DATA UNDER STUDY

-- ==== Sys2Proof/Laws/Text.lean ====
section
/-!
SUPPORT. The 7-bit alphabet's two directions, and the packed and the wide text by their bits.
-/

namespace Sys2Proof.Machine

/-! ## The alphabet -/

/-- `dec7` is `ALPHA7`. -/
theorem alphabetMaps_dec7 (p : Params) (code : Code7) : alphabetMaps p code (dec7 p code) := by
  have h : code.toNat < p.alpha7.toList.length := by
    rw [Vector.length_toList]; exact code.isLt
  simp only [alphabetMaps, dec7, List.getD_eq_getElem?_getD, List.getElem?_eq_getElem h, Option.getD_some]

theorem alphabetMaps_iff (p : Params) (code : Code7) (ch : CharUnit) : alphabetMaps p code ch ↔ dec7 p code = ch := by
  have h := alphabetMaps_dec7 p code
  unfold alphabetMaps at h ⊢
  rw [h]; exact Option.some_inj

/-- `enc7` answers a code of the character. -/
theorem enc7_maps {p : Params} {ch : CharUnit} {code : Code7} (h : enc7 p ch = some code) : alphabetMaps p code ch := by
  unfold enc7 at h
  obtain ⟨k, hk, rfl⟩ := Option.map_eq_some_iff.1 h
  obtain ⟨hlt, heq, -⟩ := List.findIdx?_eq_some_iff_getElem.1 hk
  have h128 : k < 128 := by simpa using hlt
  rw [alphabetMaps, BitVec.toNat_ofNat, Nat.mod_eq_of_lt (by omega), List.getElem?_eq_getElem hlt]
  simpa using heq

/-- `enc7` is undefined exactly when no code maps to the character. -/
theorem enc7_eq_none_iff (p : Params) (ch : CharUnit) : enc7 p ch = none ↔ ∀ code, ¬ alphabetMaps p code ch := by
  constructor
  · intro h code hm
    unfold enc7 at h
    rw [Option.map_eq_none_iff, List.findIdx?_eq_none_iff] at h
    unfold alphabetMaps at hm
    simpa using h ch (List.mem_of_getElem? hm)
  · intro h
    by_contra hne
    obtain ⟨code, hc⟩ := Option.ne_none_iff_exists'.1 hne
    exact h code (enc7_maps hc)

/-- With an injective alphabet, `enc7` answers the one code of the character. -/
theorem enc7_of_maps {p : Params} (hn : p.alpha7.toList.Nodup) {ch : CharUnit} {code : Code7}
    (h : alphabetMaps p code ch) : enc7 p ch = some code := by
  cases h' : enc7 p ch with
  | none => exact absurd h ((enc7_eq_none_iff p ch).1 h' code)
  | some c =>
    have hc := enc7_maps h'
    unfold alphabetMaps at h hc
    have hlt : code.toNat < p.alpha7.toList.length := by simp [code.isLt]
    have := (List.getElem?_inj hlt hn).1 (h.trans hc.symm)
    rw [BitVec.eq_of_toNat_eq this]

/-- A list that encodes has one code per character, each mapping to its character. -/
theorem enc7All_some {p : Params} {chs : List CharUnit} {codes : List Code7} (h : enc7All p chs = some codes) :
    codes.length = chs.length ∧
      ∀ (k : Nat) (ch : CharUnit), chs[k]? = some ch → ∃ code, codes[k]? = some code ∧ alphabetMaps p code ch := by
  induction chs generalizing codes with
  | nil => simp only [enc7All, Option.some.injEq] at h; subst h; simp
  | cons c rest ih =>
    simp only [enc7All] at h
    split at h
    · next x xs hx hxs =>
      simp only [Option.some.injEq] at h; subst h
      obtain ⟨hl, hk⟩ := ih hxs
      refine ⟨by simp [hl], fun k ch hch => ?_⟩
      cases k with
      | zero => simp at hch; subst hch; exact ⟨x, by simp, enc7_maps hx⟩
      | succ k => simp only [List.getElem?_cons_succ] at hch ⊢; exact hk k ch hch
    · cases h

/-- A list does not encode exactly when one of its characters has no code. -/
theorem enc7All_eq_none_iff (p : Params) (chs : List CharUnit) :
    enc7All p chs = none ↔ ∃ ch ∈ chs, ∀ code, ¬ alphabetMaps p code ch := by
  induction chs with
  | nil => simp [enc7All]
  | cons c rest ih =>
    rw [List.exists_mem_cons_iff, ← ih, ← enc7_eq_none_iff, enc7All]
    cases enc7 p c <;> cases enc7All p rest <;> simp

/-! ## The packed text -/

theorem spareCount_eq (sz : Nat) : spareCount sz = sz % 8 := by unfold spareCount; omega

theorem text_aligned (sz : Nat) : (7 * sz + spareCount sz) % 8 = 0 := by rw [spareCount_eq]; omega

@[simp] theorem codeBits_length (code : Code7) : (codeBits code).length = 7 := by simp [codeBits]

theorem codeBits_getD (code : Code7) {j : Nat} (h : j < 7) : (codeBits code).getD j false = code.getLsbD j := by
  simp [codeBits, List.getD_eq_getElem?_getD, h]

theorem flatMap_length_const {α : Type} (l : List α) (g : α → List Bool) {n : Nat} (hg : ∀ x, (g x).length = n) :
    (l.flatMap g).length = n * l.length := by
  induction l with
  | nil => simp
  | cons x rest ih => simp only [List.flatMap_cons, List.length_append, hg, ih, List.length_cons]; ring

/-- In a list of equally long groups, element `j` of group `k` stands at `n * k + j`. -/
theorem flatMap_getD_const {α : Type} {l : List α} {g : α → List Bool} {n : Nat} (hg : ∀ x, (g x).length = n)
    {k j : Nat} {x : α} (hk : l[k]? = some x) (hj : j < n) : (l.flatMap g).getD (n * k + j) false = (g x).getD j false := by
  induction l generalizing k with
  | nil => simp at hk
  | cons y rest ih =>
    rw [List.flatMap_cons]
    cases k with
    | zero =>
      simp only [List.getElem?_cons_zero, Option.some.injEq] at hk; subst hk
      rw [Nat.mul_zero, Nat.zero_add]
      simp only [List.getD_eq_getElem?_getD]
      rw [List.getElem?_append_left (by rw [hg]; exact hj)]
    | succ k =>
      rw [List.getElem?_cons_succ] at hk
      rw [← ih hk]
      simp only [List.getD_eq_getElem?_getD]
      rw [List.getElem?_append_right (by rw [hg, Nat.mul_succ]; omega), hg]
      congr 2
      rw [Nat.mul_succ]; omega

theorem textStream_length (codes : List Code7) :
    (textStream codes).length = 7 * codes.length + spareCount codes.length := by
  simp [textStream, flatMap_length_const codes codeBits codeBits_length]

theorem textStream_code {codes : List Code7} {k j : Nat} {code : Code7} (hk : codes[k]? = some code) (hj : j < 7) :
    (textStream codes).getD (7 * k + j) false = code.getLsbD j := by
  have hlt : k < codes.length := (List.getElem?_eq_some_iff.1 hk).1
  unfold textStream
  rw [List.getD_append _ _ _ _ (by rw [flatMap_length_const _ _ codeBits_length]; omega),
    flatMap_getD_const codeBits_length hk hj, codeBits_getD code hj]

theorem textStream_spare (codes : List Code7) (j : Nat) :
    (textStream codes).getD (7 * codes.length + j) false = false := by
  unfold textStream
  simp only [List.getD_eq_getElem?_getD]
  rw [List.getElem?_append_right (by rw [flatMap_length_const _ _ codeBits_length]; omega), List.getElem?_replicate]
  split <;> rfl

@[simp] theorem pack7_length (codes : List Code7) :
    (pack7 codes).length = 7 * codes.length + spareCount codes.length := by simp [pack7]

theorem pack7_getD {codes : List Code7} {i : Nat} (h : i < 7 * codes.length + spareCount codes.length) :
    (pack7 codes).getD i false = (textStream codes).getD (octetReversed i) false := by
  simp only [pack7, List.getD_eq_getElem?_getD, List.getElem?_map, List.getElem?_range h, Option.map_some,
    Option.getD_some]

/-- Stream bit `i` of the packed text, in a frame that holds it at `base`. -/
theorem frameBit_pack7 (e : Nat) (f : Memory 8) (base : Nat) (codes : List Code7) {i : Nat}
    (h : i < 7 * codes.length + spareCount codes.length) :
    frameBit e (frameWriteBits e f base (pack7 codes)) (base + octetReversed i) = (textStream codes).getD i false := by
  have hal := text_aligned codes.length
  have hr : octetReversed i < 7 * codes.length + spareCount codes.length := by
    have := octetReversed_lt (i := i) (n := (7 * codes.length + spareCount codes.length) / 8) (by omega)
    omega
  rw [frameBit_writeBits_in (by simpa using hr), pack7_getD hr, octetReversed_invol]

/-- `Unpack7` reads seven stream bits, the first of them bit 0. -/
theorem unpackCode_getLsbD (e : Nat) (f : Memory 8) (base k : Nat) {j : Nat} (hj : j < 7) :
    (unpackCode e f base k).getLsbD j = frameBit e f (base + octetReversed (7 * k + j)) := by
  rw [unpackCode, BitVec.getLsbD_ofNat, bitsNat_map_range_testBit]
  simp only [hj, decide_true, Bool.true_and]
  congr 3; omega

@[simp] theorem wideText_length (chs : List CharUnit) : (wideText chs).length = 16 * chs.length :=
  flatMap_length_const chs _ (fun _ => by simp)

/-- Character `k` of a wide text is the 16-bit field at `16 * k`. -/
theorem wideText_getD {chs : List CharUnit} {k j : Nat} {ch : CharUnit} (hk : chs[k]? = some ch) (hj : j < 16) :
    (wideText chs).getD (16 * k + j) false = ch.toNat.testBit (16 - 1 - j) := by
  rw [wideText, flatMap_getD_const (fun _ => by simp) hk hj, fieldBits_getD hj]

@[simp] theorem chars_length (b : Block) (sz : Nat) : (b.chars sz).length = sz := by simp [Block.chars]

theorem chars_getElem? (b : Block) {sz k : Nat} (h : k < sz) : (b.chars sz)[k]? = some (b.char k) := by
  simp [Block.chars, h]

/-- The header octet as a number. -/
theorem nnHeader_toNat (alpha : BitVec 3) (ci : BitVec 1) {spare : Nat} (h : spare < 8) :
    (nnHeader alpha ci spare).toNat = 128 + 16 * alpha.toNat + 8 * ci.toNat + spare := by
  have ha := alpha.isLt
  have hc := ci.isLt
  simp only [nnHeader, BitVec.toNat_append, BitVec.toNat_ofNat, Nat.mod_eq_of_lt (show spare < 2 ^ 3 by omega)]
  rw [← Nat.shiftLeft_add_eq_or_of_lt (by omega), ← Nat.shiftLeft_add_eq_or_of_lt (by omega),
    ← Nat.shiftLeft_add_eq_or_of_lt (by omega)]
  simp only [Nat.shiftLeft_eq]
  omega

end Sys2Proof.Machine
end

TASK PROMPT
Copy out, word for word, the part of the entries above that begins at the line with "to the character. -/" and ends at the line with "(h : alphabetMaps", including both.

COMPLETED TASK
/-- `enc7` is undefined exactly when no code maps to the character. -/
theorem enc7_eq_none_iff (p : Params) (ch : CharUnit) : enc7 p ch = none ↔ ∀ code, ¬ alphabetMaps p code ch := by
  constructor
  · intro h code hm
    unfold enc7 at h
    rw [Option.map_eq_none_iff, List.findIdx?_eq_none_iff] at h
    unfold alphabetMaps at hm
    simpa using h ch (List.mem_of_getElem? hm)
  · intro h
    by_contra hne
    obtain ⟨code, hc⟩ := Option.ne_none_iff_exists'.1 hne
    exact h code (enc7_maps hc)

/-- With an injective alphabet, `enc7` answers the one code of the character. -/
theorem enc7_of_maps {p : Params} (hn : p.alpha7.toList.Nodup) {ch : CharUnit} {code : Code7}
    (h : alphabetMaps p code ch) : enc7 p ch = some code := by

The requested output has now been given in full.